═════ Data to process
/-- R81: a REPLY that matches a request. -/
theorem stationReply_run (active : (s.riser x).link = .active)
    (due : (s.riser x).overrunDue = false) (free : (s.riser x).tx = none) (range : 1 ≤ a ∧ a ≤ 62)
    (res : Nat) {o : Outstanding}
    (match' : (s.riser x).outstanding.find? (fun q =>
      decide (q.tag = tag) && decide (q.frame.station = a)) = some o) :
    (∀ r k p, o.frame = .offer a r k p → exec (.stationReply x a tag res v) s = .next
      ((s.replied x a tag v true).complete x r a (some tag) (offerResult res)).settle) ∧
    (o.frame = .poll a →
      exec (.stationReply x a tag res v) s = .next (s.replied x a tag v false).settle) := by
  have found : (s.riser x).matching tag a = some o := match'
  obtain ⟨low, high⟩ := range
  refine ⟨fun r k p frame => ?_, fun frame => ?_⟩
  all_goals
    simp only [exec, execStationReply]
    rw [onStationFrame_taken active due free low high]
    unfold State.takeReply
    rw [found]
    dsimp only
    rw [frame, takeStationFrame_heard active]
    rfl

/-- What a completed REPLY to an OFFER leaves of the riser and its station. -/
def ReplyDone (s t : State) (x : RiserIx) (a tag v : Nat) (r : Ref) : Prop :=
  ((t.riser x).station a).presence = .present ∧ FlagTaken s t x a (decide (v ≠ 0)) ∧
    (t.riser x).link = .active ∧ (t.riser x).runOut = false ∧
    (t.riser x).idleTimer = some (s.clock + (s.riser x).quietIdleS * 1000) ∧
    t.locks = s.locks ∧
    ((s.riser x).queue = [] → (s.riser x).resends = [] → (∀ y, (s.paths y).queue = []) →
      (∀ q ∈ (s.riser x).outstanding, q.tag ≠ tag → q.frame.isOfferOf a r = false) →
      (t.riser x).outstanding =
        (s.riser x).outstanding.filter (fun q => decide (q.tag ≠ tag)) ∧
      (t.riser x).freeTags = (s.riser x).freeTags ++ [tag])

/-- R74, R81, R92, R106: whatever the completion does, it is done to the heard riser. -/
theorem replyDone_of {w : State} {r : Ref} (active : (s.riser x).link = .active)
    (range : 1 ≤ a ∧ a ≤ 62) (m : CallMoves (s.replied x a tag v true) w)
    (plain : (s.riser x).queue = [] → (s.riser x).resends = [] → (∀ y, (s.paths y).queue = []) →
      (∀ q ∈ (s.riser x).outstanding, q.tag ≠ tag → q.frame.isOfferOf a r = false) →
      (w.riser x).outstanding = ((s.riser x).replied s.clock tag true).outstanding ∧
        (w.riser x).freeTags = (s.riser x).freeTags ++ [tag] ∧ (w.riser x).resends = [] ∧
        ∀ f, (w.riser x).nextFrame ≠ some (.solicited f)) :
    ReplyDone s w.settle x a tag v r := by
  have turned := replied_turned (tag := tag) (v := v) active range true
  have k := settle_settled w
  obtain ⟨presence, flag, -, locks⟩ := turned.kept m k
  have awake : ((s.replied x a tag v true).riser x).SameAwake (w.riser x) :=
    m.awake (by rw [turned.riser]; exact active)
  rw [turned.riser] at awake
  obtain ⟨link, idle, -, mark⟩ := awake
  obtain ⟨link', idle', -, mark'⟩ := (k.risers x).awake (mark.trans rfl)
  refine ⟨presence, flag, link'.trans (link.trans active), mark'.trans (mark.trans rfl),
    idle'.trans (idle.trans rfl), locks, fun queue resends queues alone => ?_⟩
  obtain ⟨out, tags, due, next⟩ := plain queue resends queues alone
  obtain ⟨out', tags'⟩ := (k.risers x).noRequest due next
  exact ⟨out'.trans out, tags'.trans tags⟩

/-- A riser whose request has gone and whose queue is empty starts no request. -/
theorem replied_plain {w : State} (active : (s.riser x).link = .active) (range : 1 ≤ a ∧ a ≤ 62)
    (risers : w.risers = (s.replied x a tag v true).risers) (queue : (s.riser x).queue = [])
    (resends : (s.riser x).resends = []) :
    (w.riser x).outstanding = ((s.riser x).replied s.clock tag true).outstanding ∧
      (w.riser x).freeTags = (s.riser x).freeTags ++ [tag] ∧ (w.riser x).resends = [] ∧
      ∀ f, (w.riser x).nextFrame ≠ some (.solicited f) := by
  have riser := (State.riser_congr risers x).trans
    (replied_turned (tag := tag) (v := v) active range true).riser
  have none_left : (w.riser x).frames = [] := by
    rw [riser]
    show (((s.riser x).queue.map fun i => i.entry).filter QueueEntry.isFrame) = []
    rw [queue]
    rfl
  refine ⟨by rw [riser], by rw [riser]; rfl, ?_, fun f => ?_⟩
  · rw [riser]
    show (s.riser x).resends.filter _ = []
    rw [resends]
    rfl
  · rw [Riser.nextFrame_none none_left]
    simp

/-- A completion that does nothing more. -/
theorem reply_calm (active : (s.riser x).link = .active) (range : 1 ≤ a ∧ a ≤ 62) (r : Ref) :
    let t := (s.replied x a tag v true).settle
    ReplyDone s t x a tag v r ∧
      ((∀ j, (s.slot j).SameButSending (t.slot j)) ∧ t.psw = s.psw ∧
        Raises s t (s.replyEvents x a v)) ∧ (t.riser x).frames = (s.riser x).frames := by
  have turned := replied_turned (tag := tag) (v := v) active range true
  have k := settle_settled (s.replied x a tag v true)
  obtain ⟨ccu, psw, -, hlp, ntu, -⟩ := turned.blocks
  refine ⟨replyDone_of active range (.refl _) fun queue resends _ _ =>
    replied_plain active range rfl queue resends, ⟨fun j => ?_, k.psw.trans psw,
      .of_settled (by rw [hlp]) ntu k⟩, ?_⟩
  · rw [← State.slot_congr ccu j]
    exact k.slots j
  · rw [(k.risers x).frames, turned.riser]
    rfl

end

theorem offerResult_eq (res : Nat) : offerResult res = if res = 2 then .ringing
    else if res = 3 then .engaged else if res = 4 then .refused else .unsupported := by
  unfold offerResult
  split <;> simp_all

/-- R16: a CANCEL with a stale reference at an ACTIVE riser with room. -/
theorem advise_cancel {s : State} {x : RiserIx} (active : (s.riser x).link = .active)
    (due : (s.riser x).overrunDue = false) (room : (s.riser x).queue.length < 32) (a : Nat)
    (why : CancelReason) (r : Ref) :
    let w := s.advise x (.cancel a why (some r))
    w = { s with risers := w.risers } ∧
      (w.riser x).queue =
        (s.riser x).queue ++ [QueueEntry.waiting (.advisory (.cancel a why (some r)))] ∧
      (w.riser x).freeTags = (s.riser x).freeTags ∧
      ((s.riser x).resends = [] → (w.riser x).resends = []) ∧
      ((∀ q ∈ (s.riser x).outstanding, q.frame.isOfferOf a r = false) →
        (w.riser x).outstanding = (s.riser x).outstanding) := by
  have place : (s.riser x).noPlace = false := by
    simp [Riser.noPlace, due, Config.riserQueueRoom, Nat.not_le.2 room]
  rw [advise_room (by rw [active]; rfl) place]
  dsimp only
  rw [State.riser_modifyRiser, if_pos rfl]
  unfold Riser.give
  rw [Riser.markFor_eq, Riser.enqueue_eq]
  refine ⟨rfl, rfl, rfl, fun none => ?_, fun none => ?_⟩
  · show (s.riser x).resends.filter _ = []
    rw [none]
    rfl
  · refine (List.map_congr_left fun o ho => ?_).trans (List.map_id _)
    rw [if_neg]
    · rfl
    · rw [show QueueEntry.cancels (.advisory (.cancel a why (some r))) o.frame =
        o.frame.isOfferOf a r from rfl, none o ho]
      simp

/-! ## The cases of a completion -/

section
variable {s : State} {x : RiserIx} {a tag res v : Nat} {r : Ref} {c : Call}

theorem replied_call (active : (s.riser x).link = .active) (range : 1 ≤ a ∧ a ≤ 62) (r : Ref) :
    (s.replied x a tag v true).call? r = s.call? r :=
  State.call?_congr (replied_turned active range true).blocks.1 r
══════════
**Activity:**
Quote, without alteration, the final stretch of the entries: the line with "((s.riser x).resends = []" onward to the last line.

**Answer area:**
      ((s.riser x).resends = [] → (w.riser x).resends = []) ∧
      ((∀ q ∈ (s.riser x).outstanding, q.frame.isOfferOf a r = false) →
        (w.riser x).outstanding = (s.riser x).outstanding) := by
  have place : (s.riser x).noPlace = false := by
    simp [Riser.noPlace, due, Config.riserQueueRoom, Nat.not_le.2 room]
  rw [advise_room (by rw [active]; rfl) place]
  dsimp only
  rw [State.riser_modifyRiser, if_pos rfl]
  unfold Riser.give
  rw [Riser.markFor_eq, Riser.enqueue_eq]
  refine ⟨rfl, rfl, rfl, fun none => ?_, fun none => ?_⟩
  · show (s.riser x).resends.filter _ = []
    rw [none]
    rfl
  · refine (List.map_congr_left fun o ho => ?_).trans (List.map_id _)
    rw [if_neg]
    · rfl
    · rw [show QueueEntry.cancels (.advisory (.cancel a why (some r))) o.frame =
        o.frame.isOfferOf a r from rfl, none o ho]
      simp

/-! ## The cases of a completion -/

section
variable {s : State} {x : RiserIx} {a tag res v : Nat} {r : Ref} {c : Call}

theorem replied_call (active : (s.riser x).link = .active) (range : 1 ≤ a ∧ a ≤ 62) (r : Ref) :
    (s.replied x a tag v true).call? r = s.call? r :=
  State.call?_congr (replied_turned active range true).blocks.1 r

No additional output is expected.